そして、その〈実相世界〉の“影”として存在しているのがアダム的な物質世界(四次元時空)です。

神のひとり子

 神とともに永遠性のうちにあった〈わたし〉、つまりはそれが「原アダム」(=最初の人)でしたが、その〈わたし〉が罪を犯し、物質世界のアダムである「私」たちになりました。しかし同時に、同じ〈わたし〉が、今度は「キリスト」(=最後の人)となって神のもとからこの物質世界にやって来ました。
 そして物質世界に受肉した〈わたし〉はイエスという「人」の姿をとって物質世界のアダムたち(=分身である兄弟たち)と交流しました。そのとき、ひっくり返った世界はメビウスの輪のように一本につながりました。
 ですが、(一部を除いて)ほとんどのアダムたちは、神のもとを一度離れたわけですから、今さら本当の〈わたし〉のことなど思い出したくありません。思い出すと今の自分たちが否定されてしまう気がするからです。
 なので、彼らはキリストを磔にしました(それは自分自身を磔にしたということです)。
 しかしキリストは兄弟たちによって磔にされることによって、逆に、兄弟たちのすべての罪をゆるしました。そして復活することで、死(=罪)は存在しないことを弟子たちに証明し、神のもとへ帰って行きました。(ということになっています)
 
 この話から分かることは、神のひとり子である〈わたし〉が神のひとり子であった〈わたし〉の罪をゆるしたということ、もっとシンプルに言うなら、自分で自分のことをゆるしたということです。
 というのも「最初の人」(アダム)が「最後の人」(キリスト)になって「最初の人」(アダム)の犯した罪をゆるしたのですから、「最初の人」も「最後の人」も実は同じ〈わたし〉なのです。
 神のひとり子はひとりだけです(当たり前ですが)。

パウロの回心

 このことはパウロの回心の話にもよく表れています。
 ガチガチに律法で自分を縛り付け、イエスの弟子たちを迫害していた回心前のパウロ(=サウロ)でしたが、あるとき閃光とともに地に倒れ、キリストの声を聞きます。
 
 「サウル、サウル、なぜ私を迫害するのか」
 
 この声は〈わたし〉の声、つまりパウロが迫害していたパウロ自身の声でもあったのだろうと思います。パウロはこのとき、自分が自分自身をずっと迫害していたことに気づきました。そして自分のことを本当の意味でゆるしたのです。

罪の投影と「ゆるし」

 そもそもアダムは、イヴに誘われて善悪の実を食べたのだと主張しましたが、本当は善悪の実を食べたとかはどうでもよく、「相手が悪い」という思いを持ったことが原初の罪だったのかもしれません。そこには漠然と抱えてしまった罪悪感(不安)と、それを否認するために罪悪感を相手に投影し、相手を非難するという自我の原型が見られます。
 罪を投影されたイヴは、蛇(という実体のない「悪者」)に罪をまた投影します。その連鎖が始まります。
 でも実体のない「蛇」は漠然とした罪悪感の象徴でしかないので、自分の中にしかいません。なので、終わりがありません。

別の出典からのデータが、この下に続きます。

-- ==== Sys2Proof/Machine/State.lean ====
section
/-! DEFINITION. The state of the block as plain data: every element of R55, the build parameters of R9, and the two
sides of the ports of R53; the fault and refusal reasons; and the state after reset (R300). -/

namespace Sys2Proof.Machine

/-- `rx_state` (R31): the StreamState of the deframer. FrameComplete is a result, not a stored state (C6). -/
inductive RxState where
  /-- START = 0 -/
  | start
  /-- AWAIT_ID = 1 -/
  | awaitId
  /-- AWAIT_DATA = 2 -/
  | awaitData
  /-- AWAIT_ESC = 3 -/
  | awaitEsc
deriving DecidableEq, Repr

/-- `res_kind` (R38). -/
inductive ResKind where
  /-- NONE = 0 -/
  | none
  /-- FRAME = 1 -/
  | frame
  /-- TOO_LONG = 2 -/
  | tooLong
  /-- EOS = 3 -/
  | eos
deriving DecidableEq, Repr

/-- The response status (R96). Codes 5, 6 and 7 are never returned: the type has no such value. -/
inductive Status where
  /-- OK = 0 -/
  | ok
  /-- SHORT = 1 -/
  | short
  /-- BUSY = 2 -/
  | busy
  /-- OVERFLOW = 3 -/
  | overflow
  /-- ILLEGAL = 4 -/
  | illegal
deriving DecidableEq, Repr

/-- What the host reads back at the end of a command (R53): `rsp_status`, `rdata`, `rcount`. -/
structure Response where
  status : Status
  rdata : Quad
  rcount : BitVec 4
deriving DecidableEq, Repr

/-- A byte buffer: the (index, byte) pairs written so far, in strictly rising order of index. An index that is not
listed has never been written; it reads as nothing (log entry 6). -/
abbrev Memory := List Host.Cell

/-- The environment's side of the ports (R53, R54) and the output streams (R14, R313), as plain data (log entries 2
and 13). It is no state of the block. What a source presents is its list and then, for ever, its loop, where it has one:
so the runs without end of R312 are runs of this machine. -/
structure Ports where
  /-- the commands the host has still to present, first to come first: (`cmd`, `wdata`) -/
  hostQ : List (BitVec 16 × Quad)
  /-- the RX tokens the RX source holds, in arrival order (R82) -/
  rxQ : List (BitVec 9)
  /-- the bytes the aux source holds -/
  auxQ : List Byte
  /-- which line raises its handshake next (R83 leaves this order free) -/
  schedule : List Line
  /-- what the host goes on to present for ever, once `hostQ` is empty; nothing when empty -/
  hostLoop : List (BitVec 16 × Quad)
  /-- what the RX source goes on to present for ever -/
  rxLoop : List (BitVec 9)
  /-- what the aux source goes on to present for ever -/
  auxLoop : List Byte
  /-- the lines that go on to raise their handshakes for ever, once `schedule` is empty -/
  scheduleLoop : List Line
  /-- the responses given so far, oldest first -/
  responses : List Response
  /-- the TX output stream, oldest first -/
  txOut : List Byte
  /-- the aux output stream, oldest first -/
  auxOut : List Byte
deriving DecidableEq, Repr

/-- Ports on which nothing is presented and nothing has been sent. -/
def Ports.silent : Ports :=
  { hostQ := [], rxQ := [], auxQ := [], schedule := []
    hostLoop := [], rxLoop := [], auxLoop := [], scheduleLoop := []
    responses := [], txOut := [], auxOut := [] }

/-- The state of the block (R55), with its parameters (R9) and its ports (R53). -/
structure State where
  /-- the build parameters (R9); no step changes them -/
  cfg : Config
  /-- `rx_state` (R31) -/
  rxState : RxState
  /-- `rbuf`, the payload buffer (R32) -/
  rbuf : Memory
  /-- `rlen` (R33) -/
  rlen : Half
  /-- `s0`, the slot two bytes behind the running sum (R34) -/
  s0 : Half
  /-- `s1` (R34) -/
  s1 : Half
  /-- `s2`, the running sum (R34) -/
  s2 : Half
  /-- `unget_v` (R35) -/
  ungetV : Bool
  /-- `unget_b` (R35) -/
  ungetB : Byte
  /-- `armed` (R36) -/
  armed : Bool
  /-- `idle_cnt` (R37) -/
  idleCnt : Half
  /-- `res_pending` (R38) -/
  resPending : Bool
  /-- `res_kind` (R38) -/
  resKind : ResKind
  /-- `res_len` (R38) -/
  resLen : Half
  /-- `res_valid` (R38) -/
  resValid : Bool
  /-- `res_forced` (R38) -/
  resForced : Bool
  /-- `clen` (R39) -/
  clen : Half
  /-- `coff` (R40) -/
  coff : Half
  /-- `ext_mask` (R42): bit p is `ext_mask[p]` -/
  extMask : BitVec 256
  /-- `rdata` (R43) -/
  rdata : Quad
  /-- `rcount` (R44) -/
  rcount : BitVec 4
  /-- `tbuf`, the TX frame buffer (R45) -/
  tbuf : Memory
  /-- `tlen` (R46) -/
  tlen : Half
  /-- `tsum` (R47) -/
  tsum : Half
  /-- `tx_ovf` (R48) -/
  txOvf : Bool
  /-- `tx_busy` (R49) -/
  txBusy : Bool
  /-- `tx_ptr` (R49) -/
  txPtr : Half
  /-- `tx_err` (R50) -/
  txErr : Bool
  /-- the ports (R53) -/
  ports : Ports
deriving DecidableEq, Repr

/-- Why the model stops. Each reason is an access to a byte that is not there; no state that meets the invariant of
Safety.lean reaches one. All four are safe: the model stops where the hardware would read or write something. -/
inductive Fault where
  /-- An access to `rbuf` at an index ≥ RX_CAP, which R79 says does not exist. Raised by the append of a body byte,
  the completion check and the cursor. Safe (log entry 7). -/
  | rbufNoSuchIndex
  /-- A read of a byte of `rbuf` that nothing has written since reset (R32: unspecified). Raised by the completion
  check and the cursor. Safe (log entry 6). -/
  | rbufUnwritten
  /-- An access to `tbuf` at an index ≥ TX_CAP, which R79 says does not exist. Raised by TX_ACCEPT. Safe (log entry 7). -/
  | tbufNoSuchIndex
  /-- A read of a byte of `tbuf` that nothing has written since reset (R45: unspecified). Raised by TX_ACCEPT. Safe
  (log entry 6). -/
  | tbufUnwritten
deriving DecidableEq, Repr

/-- Why the model gives an instruction no meaning. -/
inductive Refusal where
  /-- Raised by an arm of exec whose instruction has no meaning yet; no arm of this model does. Safe. -/
  | notModelled (mnemonic : String)
deriving DecidableEq, Repr

/-- The state after reset, for given parameters and ports (R300): every element at its value of R55, the buffers
with nothing written. -/
def State.resetOf (c : Config) (p : Ports) : State :=
  { cfg := c
    rxState := .start, rbuf := [], rlen := 0, s0 := 0, s1 := 0, s2 := 0
    ungetV := false, ungetB := 0, armed := false, idleCnt := 0
    resPending := false, resKind := .none, resLen := 0, resValid := false, resForced := false
    clen := 0, coff := 0, extMask := c.extReset, rdata := 0, rcount := 0
    tbuf := [], tlen := 0, tsum := 0, txOvf := false, txBusy := false, txPtr := 0, txErr := false
    ports := p }

/-- The machine right after reset, with the standard parameters (log entry 1) and silent ports. -/
def State.reset : State := State.resetOf Config.standard Ports.silent

end Sys2Proof.Machine
end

 自我を持ってしまったわれわれは、どうしてもお互いぶつかり合います。それは自分同士で争っているだけなのですが、どうしてもそのときはそうは思えません。そういう世界なので仕方ないです。
 ですが、相手をゆるすとき、それは自分をゆるしていることになります。同時に自分をゆるすとき、相手もゆるしています。

イヴとは誰か

 アダムの話ばかりしてしまいましたが、そもそもイヴとは誰なのか。
 イヴとは今、自分の目の前にいる人のことです(それがどんな人であれ)。
 アダムとは「我」(わたし)であり、イヴとは「汝」(あなた)のことです(これは男女の話ではありません)。
 
 罪の投影があるとき、そこには「我と汝」の関係にヒビが入ります。ですが、相手をゆるすとき、そのとき相手は「汝」(あなた)であり、原初の関係が修復されます。ですが、それは実は自分をゆるしたということです。
 だから、その相手(あなた)とは「我」(わたし)でもあります。「我」と「汝」は本来、対立していません。
 「我」と「汝」は同じ神のひとり子の〈二つの側面〉です。それは「最初の人」と「最後の人」がゆるしを通じてひとつになったことと同じです。

自分へのゆるし

 長々と勝手なことを書いてしまいました。
 結局、人にできることは自分をゆるし、相手をゆるすということ以外にないのかもしれません。
 そういえば、西田幾多郎が、昨日の「我」は今日の「我」にとっての「汝」であるというようなことをどこかで書いていた気がします。過去の自分は「汝」であるから、過去の自分をゆるすことが自分をゆるすことの第一歩である気もします。
 キリストの示した義が「ゆるし」であり、それが楽園への道であるならば、それだけが唯一、自分自身を救う道でもあるのだと思います。(まあそれが難しいんで、坐禅とかしているんですが。。)
 以上になります。ありがとうございました。